# WHAT YOU SHOULD DO
Your answer must hold only the lines below from the line containing "def ordKey (m" through the line containing "def sidSeq (sid", each reproduced exactly.
....
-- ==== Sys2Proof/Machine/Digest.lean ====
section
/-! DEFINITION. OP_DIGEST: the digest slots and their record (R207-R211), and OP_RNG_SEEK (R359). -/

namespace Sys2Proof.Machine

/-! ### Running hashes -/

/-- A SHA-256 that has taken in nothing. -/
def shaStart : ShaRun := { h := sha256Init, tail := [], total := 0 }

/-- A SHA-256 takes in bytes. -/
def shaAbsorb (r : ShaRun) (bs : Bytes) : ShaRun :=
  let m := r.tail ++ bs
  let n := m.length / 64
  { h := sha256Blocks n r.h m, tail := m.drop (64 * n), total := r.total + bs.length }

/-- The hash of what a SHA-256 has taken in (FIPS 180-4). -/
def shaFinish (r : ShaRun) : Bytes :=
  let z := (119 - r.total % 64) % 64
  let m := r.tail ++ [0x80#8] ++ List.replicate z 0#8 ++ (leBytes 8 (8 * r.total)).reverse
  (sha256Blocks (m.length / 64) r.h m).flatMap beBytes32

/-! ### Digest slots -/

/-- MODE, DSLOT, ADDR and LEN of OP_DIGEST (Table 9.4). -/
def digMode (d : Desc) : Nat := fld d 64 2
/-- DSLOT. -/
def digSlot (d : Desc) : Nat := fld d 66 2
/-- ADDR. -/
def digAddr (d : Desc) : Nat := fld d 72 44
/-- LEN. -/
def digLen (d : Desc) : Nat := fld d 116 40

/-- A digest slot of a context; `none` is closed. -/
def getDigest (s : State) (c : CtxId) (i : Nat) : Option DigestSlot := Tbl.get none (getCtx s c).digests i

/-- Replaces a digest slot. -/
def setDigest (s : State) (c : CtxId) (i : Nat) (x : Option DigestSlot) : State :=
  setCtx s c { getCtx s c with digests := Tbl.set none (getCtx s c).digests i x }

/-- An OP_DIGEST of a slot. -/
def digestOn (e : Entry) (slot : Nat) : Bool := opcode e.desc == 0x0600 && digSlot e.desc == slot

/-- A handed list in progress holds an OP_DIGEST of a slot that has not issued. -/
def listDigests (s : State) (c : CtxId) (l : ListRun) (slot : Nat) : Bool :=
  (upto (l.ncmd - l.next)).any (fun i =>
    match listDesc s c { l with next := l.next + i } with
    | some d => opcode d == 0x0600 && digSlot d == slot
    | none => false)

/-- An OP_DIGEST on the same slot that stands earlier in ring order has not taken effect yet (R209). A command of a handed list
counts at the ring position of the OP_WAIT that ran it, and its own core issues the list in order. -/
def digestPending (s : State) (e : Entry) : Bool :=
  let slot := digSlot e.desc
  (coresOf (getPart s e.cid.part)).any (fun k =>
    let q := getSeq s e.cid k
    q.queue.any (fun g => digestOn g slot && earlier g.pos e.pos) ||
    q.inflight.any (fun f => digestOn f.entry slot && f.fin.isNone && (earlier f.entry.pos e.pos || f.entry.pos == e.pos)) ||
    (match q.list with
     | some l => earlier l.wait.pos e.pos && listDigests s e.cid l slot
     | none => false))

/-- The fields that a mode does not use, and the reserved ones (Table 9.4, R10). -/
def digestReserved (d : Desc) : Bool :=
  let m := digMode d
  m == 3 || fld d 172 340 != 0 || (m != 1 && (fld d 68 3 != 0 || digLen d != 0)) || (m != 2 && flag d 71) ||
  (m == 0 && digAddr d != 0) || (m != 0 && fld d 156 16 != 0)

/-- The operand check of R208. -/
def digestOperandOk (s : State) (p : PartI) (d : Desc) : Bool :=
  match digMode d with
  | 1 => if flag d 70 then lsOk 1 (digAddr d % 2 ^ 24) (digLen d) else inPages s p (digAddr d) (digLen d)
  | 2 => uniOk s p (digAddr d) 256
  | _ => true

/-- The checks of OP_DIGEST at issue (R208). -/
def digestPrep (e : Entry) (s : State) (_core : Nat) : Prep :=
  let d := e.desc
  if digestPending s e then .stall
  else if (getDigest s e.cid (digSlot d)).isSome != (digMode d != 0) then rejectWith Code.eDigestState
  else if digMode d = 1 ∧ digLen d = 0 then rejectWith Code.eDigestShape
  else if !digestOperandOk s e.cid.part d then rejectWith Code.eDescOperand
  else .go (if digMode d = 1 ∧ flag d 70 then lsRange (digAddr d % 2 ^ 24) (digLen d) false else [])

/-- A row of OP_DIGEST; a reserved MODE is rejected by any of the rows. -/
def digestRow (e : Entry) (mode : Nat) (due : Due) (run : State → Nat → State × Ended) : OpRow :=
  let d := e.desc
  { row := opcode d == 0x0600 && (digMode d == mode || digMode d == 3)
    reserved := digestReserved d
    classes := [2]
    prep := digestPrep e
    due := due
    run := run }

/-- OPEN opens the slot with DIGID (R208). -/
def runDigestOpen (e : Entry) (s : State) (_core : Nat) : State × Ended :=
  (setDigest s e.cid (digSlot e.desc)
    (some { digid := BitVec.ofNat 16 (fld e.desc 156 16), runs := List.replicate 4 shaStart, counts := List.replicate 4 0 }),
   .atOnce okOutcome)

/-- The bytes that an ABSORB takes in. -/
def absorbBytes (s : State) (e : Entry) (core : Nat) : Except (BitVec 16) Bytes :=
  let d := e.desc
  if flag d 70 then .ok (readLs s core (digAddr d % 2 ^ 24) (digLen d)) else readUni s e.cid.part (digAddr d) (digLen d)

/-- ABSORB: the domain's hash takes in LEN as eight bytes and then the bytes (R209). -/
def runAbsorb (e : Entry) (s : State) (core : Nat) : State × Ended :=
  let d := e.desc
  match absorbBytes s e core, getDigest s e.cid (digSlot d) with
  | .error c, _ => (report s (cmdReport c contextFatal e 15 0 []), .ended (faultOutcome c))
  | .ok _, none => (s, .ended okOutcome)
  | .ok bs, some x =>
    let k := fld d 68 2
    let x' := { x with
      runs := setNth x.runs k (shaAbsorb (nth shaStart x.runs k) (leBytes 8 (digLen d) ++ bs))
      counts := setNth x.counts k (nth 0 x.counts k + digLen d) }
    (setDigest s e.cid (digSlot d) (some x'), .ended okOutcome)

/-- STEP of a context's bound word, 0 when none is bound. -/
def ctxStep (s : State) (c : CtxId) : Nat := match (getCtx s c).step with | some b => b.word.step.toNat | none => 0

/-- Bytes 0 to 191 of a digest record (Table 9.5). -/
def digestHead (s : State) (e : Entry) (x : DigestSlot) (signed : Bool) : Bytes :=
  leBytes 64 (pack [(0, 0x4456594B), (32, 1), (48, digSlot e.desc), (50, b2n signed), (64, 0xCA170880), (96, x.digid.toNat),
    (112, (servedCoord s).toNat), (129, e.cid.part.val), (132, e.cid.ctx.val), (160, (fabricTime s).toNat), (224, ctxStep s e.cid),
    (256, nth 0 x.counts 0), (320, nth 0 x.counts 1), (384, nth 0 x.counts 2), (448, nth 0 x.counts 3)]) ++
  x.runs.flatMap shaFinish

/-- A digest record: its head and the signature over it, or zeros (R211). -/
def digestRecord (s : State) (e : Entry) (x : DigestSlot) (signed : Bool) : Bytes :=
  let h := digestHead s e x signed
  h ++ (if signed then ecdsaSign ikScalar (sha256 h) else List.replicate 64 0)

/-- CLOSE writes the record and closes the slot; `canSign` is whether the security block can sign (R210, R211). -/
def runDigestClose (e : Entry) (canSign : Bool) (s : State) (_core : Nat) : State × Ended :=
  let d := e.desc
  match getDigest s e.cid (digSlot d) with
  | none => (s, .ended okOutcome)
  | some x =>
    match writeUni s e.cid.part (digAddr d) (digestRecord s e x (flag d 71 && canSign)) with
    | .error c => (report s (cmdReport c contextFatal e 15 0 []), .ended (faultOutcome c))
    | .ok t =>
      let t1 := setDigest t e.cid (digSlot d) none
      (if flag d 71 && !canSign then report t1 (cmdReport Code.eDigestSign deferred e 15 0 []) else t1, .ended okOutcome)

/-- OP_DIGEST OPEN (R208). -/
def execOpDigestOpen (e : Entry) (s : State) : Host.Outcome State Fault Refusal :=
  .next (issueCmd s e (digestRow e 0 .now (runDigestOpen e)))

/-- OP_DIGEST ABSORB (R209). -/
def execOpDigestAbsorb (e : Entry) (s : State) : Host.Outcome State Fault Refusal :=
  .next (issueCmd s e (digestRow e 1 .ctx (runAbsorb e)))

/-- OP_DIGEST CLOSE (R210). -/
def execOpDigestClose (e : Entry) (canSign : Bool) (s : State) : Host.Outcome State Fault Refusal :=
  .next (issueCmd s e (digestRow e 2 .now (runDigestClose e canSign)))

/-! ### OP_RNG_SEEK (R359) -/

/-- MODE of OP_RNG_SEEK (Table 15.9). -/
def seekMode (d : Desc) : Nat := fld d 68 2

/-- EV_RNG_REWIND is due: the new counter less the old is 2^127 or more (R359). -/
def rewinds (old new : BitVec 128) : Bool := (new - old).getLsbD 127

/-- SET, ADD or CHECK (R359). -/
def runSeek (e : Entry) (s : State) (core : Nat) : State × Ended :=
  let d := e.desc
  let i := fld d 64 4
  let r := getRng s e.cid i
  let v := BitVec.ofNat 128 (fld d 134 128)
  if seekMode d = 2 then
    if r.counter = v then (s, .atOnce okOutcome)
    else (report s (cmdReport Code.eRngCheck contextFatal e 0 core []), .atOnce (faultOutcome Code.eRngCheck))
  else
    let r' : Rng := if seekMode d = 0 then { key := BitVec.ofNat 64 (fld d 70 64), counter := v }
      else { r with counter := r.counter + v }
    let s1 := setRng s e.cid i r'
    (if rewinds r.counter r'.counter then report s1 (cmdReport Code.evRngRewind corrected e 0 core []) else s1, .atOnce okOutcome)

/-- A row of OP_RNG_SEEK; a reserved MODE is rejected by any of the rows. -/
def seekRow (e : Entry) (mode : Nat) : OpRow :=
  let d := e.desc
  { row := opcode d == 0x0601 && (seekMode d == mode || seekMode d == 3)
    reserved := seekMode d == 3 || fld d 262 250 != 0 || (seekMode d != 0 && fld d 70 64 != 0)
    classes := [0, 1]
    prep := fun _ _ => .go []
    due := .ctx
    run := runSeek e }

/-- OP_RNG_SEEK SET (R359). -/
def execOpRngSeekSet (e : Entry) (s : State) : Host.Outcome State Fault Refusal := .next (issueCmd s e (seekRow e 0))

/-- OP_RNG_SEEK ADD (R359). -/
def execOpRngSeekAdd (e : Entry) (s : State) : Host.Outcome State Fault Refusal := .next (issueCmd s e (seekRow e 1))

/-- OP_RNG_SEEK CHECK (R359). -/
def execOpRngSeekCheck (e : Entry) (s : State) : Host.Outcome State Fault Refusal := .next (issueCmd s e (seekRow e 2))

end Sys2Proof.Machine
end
....
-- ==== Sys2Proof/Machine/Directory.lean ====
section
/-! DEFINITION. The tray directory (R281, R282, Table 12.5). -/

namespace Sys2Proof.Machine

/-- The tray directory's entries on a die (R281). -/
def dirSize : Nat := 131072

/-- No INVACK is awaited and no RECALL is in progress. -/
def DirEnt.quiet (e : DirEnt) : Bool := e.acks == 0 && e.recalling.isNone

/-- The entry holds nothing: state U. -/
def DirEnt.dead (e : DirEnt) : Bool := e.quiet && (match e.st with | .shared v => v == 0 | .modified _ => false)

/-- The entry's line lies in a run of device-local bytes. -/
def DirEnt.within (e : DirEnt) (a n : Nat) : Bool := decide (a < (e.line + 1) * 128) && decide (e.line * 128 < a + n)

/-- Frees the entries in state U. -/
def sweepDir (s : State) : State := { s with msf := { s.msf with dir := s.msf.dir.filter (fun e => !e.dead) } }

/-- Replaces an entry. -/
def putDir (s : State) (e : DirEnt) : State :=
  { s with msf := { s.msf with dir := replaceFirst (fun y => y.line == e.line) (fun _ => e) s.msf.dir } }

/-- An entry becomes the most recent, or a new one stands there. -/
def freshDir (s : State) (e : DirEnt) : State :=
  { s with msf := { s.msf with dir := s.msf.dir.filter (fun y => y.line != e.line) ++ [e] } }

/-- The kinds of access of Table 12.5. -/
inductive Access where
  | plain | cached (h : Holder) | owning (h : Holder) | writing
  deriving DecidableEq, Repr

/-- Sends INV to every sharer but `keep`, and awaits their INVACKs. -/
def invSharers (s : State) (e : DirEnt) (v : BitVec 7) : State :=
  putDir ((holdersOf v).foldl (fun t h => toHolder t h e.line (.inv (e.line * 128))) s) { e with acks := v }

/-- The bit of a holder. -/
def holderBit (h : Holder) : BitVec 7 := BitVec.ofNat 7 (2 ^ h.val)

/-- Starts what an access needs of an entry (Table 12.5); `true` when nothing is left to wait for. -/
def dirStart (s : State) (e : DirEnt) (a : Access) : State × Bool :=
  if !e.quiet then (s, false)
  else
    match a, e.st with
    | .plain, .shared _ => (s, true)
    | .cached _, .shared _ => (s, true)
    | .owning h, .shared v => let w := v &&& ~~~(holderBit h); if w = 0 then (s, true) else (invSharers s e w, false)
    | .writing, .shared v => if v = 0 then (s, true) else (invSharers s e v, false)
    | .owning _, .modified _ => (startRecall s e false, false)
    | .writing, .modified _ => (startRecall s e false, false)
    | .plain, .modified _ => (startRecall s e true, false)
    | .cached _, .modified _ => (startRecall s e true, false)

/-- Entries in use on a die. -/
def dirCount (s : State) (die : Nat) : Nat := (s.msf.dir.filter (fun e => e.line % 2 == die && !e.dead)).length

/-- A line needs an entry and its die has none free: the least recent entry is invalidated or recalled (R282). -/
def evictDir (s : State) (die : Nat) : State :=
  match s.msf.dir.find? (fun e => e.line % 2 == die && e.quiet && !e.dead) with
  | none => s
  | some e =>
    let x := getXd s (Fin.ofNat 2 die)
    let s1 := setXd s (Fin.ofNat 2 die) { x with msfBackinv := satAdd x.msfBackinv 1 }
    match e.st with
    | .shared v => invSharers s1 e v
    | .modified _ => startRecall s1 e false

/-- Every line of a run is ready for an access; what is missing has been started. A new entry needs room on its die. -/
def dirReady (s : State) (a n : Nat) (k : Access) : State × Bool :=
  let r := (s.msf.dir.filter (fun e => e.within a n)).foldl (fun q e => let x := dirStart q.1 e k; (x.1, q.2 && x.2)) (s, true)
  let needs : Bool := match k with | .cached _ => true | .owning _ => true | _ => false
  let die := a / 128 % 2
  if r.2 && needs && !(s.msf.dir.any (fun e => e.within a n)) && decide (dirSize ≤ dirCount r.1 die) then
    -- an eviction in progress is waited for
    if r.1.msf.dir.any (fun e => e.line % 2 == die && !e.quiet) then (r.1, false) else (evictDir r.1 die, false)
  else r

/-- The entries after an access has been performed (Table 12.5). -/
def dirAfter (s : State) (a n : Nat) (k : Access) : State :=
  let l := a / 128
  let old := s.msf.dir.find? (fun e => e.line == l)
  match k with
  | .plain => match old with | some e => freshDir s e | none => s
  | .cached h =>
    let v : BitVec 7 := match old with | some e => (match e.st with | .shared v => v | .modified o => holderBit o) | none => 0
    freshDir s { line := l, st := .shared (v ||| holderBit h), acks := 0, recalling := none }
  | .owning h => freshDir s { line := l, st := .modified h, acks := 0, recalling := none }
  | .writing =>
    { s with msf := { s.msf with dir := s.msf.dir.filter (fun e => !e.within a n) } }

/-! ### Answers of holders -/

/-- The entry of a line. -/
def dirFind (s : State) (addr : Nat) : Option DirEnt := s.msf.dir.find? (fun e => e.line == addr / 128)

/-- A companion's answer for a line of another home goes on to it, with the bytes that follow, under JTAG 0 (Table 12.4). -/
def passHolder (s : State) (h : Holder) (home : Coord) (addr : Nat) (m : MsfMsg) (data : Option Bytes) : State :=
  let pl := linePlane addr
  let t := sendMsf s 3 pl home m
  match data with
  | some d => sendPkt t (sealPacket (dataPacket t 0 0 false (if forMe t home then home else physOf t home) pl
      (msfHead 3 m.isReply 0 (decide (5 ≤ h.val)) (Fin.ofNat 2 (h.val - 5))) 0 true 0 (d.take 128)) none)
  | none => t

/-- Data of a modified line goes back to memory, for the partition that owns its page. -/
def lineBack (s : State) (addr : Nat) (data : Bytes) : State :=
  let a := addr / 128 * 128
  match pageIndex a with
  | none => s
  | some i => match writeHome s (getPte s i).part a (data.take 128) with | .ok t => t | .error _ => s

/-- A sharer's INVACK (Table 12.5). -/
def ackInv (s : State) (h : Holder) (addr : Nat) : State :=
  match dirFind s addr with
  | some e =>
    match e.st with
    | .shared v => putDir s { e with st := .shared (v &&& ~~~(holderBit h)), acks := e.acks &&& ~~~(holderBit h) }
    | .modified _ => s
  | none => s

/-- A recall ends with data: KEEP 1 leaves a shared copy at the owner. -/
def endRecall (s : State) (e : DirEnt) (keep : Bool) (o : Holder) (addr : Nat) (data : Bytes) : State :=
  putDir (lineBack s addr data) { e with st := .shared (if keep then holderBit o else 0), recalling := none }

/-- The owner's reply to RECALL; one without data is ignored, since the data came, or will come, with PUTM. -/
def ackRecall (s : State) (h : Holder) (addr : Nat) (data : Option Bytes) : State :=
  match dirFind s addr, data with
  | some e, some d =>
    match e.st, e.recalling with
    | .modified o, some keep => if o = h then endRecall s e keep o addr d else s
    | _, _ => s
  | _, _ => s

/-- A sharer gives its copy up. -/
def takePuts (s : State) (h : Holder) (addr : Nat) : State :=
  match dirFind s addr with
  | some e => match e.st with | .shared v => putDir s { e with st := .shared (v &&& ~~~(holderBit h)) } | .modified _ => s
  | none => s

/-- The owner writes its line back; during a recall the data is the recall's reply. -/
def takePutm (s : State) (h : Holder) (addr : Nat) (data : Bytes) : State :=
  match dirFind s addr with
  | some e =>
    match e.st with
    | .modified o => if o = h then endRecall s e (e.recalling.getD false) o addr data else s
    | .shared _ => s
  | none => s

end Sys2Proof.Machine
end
....
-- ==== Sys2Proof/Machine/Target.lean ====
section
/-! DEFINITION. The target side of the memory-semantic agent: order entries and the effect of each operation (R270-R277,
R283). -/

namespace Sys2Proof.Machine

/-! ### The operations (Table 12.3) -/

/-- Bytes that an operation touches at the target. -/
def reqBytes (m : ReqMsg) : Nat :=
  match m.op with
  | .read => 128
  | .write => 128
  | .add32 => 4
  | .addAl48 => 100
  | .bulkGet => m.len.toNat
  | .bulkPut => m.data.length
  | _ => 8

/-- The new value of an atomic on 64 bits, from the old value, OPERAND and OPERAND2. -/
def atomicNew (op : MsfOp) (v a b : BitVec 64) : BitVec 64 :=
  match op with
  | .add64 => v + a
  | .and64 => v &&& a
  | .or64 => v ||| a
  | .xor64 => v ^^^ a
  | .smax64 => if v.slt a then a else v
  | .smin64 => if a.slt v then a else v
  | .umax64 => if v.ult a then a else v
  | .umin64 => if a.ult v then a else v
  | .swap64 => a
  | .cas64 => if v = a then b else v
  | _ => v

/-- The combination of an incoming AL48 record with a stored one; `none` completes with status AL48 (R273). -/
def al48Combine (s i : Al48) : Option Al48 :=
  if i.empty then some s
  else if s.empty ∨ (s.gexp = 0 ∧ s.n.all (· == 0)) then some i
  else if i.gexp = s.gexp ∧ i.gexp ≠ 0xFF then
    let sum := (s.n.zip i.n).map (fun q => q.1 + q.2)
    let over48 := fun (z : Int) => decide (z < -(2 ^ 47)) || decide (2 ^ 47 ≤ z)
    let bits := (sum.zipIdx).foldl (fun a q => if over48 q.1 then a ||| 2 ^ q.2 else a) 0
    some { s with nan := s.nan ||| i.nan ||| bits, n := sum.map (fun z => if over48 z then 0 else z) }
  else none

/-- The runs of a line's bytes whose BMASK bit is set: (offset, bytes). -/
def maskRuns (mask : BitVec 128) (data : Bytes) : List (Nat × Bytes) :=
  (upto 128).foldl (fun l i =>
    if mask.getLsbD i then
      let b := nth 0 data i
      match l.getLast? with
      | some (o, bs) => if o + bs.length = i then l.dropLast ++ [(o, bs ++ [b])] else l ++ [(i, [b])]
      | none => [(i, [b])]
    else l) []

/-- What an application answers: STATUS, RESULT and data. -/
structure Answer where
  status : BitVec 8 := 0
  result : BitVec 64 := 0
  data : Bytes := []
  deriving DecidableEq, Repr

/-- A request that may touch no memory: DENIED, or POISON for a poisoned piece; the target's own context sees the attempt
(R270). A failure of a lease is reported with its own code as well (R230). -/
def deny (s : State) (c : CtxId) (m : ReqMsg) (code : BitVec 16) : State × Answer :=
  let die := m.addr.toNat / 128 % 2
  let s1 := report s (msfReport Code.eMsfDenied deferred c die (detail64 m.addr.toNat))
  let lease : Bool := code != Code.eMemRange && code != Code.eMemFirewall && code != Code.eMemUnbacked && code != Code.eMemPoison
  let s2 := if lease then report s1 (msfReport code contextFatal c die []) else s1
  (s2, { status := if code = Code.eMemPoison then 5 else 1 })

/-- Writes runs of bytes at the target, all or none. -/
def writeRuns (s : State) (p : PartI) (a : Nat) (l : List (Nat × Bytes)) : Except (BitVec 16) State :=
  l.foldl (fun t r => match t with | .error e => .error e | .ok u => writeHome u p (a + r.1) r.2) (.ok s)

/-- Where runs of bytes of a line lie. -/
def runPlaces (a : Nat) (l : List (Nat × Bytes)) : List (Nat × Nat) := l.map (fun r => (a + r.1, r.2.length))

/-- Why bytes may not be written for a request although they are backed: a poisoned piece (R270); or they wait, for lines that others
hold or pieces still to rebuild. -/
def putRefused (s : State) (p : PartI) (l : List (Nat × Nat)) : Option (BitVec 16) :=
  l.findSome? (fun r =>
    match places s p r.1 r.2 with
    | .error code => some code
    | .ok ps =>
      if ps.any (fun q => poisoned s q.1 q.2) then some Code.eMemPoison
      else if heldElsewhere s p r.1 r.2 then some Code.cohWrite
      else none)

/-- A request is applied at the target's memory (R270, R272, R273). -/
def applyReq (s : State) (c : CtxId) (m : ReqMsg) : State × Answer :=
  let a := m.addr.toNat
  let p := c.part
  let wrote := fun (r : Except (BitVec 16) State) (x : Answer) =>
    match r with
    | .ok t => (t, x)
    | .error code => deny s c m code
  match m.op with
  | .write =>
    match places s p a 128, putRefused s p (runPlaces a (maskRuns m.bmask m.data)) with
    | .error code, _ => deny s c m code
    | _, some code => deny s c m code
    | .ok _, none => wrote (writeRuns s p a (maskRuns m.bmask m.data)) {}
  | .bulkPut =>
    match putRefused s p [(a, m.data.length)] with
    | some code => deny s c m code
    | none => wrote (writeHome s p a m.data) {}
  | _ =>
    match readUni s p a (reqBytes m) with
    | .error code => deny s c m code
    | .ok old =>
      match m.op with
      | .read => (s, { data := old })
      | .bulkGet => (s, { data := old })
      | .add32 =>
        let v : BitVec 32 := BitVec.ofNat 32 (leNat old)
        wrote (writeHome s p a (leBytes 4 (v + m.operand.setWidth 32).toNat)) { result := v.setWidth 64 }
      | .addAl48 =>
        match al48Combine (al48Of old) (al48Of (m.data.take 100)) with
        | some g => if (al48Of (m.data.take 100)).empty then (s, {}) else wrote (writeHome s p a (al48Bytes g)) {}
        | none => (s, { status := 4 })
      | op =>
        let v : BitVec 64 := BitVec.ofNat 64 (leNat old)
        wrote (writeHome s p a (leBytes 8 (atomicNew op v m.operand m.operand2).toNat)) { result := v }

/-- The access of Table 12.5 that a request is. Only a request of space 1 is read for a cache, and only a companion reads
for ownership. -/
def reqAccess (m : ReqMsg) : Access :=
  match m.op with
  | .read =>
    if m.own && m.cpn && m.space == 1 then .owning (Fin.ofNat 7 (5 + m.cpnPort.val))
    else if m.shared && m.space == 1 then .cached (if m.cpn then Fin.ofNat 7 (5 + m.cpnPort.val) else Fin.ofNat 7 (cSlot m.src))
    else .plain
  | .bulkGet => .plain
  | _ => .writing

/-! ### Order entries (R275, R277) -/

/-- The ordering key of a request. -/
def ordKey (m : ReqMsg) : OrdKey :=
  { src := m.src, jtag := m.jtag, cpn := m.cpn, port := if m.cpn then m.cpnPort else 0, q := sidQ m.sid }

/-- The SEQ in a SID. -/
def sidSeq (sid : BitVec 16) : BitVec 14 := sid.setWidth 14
....
# EXERCISE ANSWER
def ordKey (m : ReqMsg) : OrdKey :=
  { src := m.src, jtag := m.jtag, cpn := m.cpn, port := if m.cpn then m.cpnPort else 0, q := sidQ m.sid }

/-- The SEQ in a SID. -/
def sidSeq (sid : BitVec 16) : BitVec 14 := sid.setWidth 14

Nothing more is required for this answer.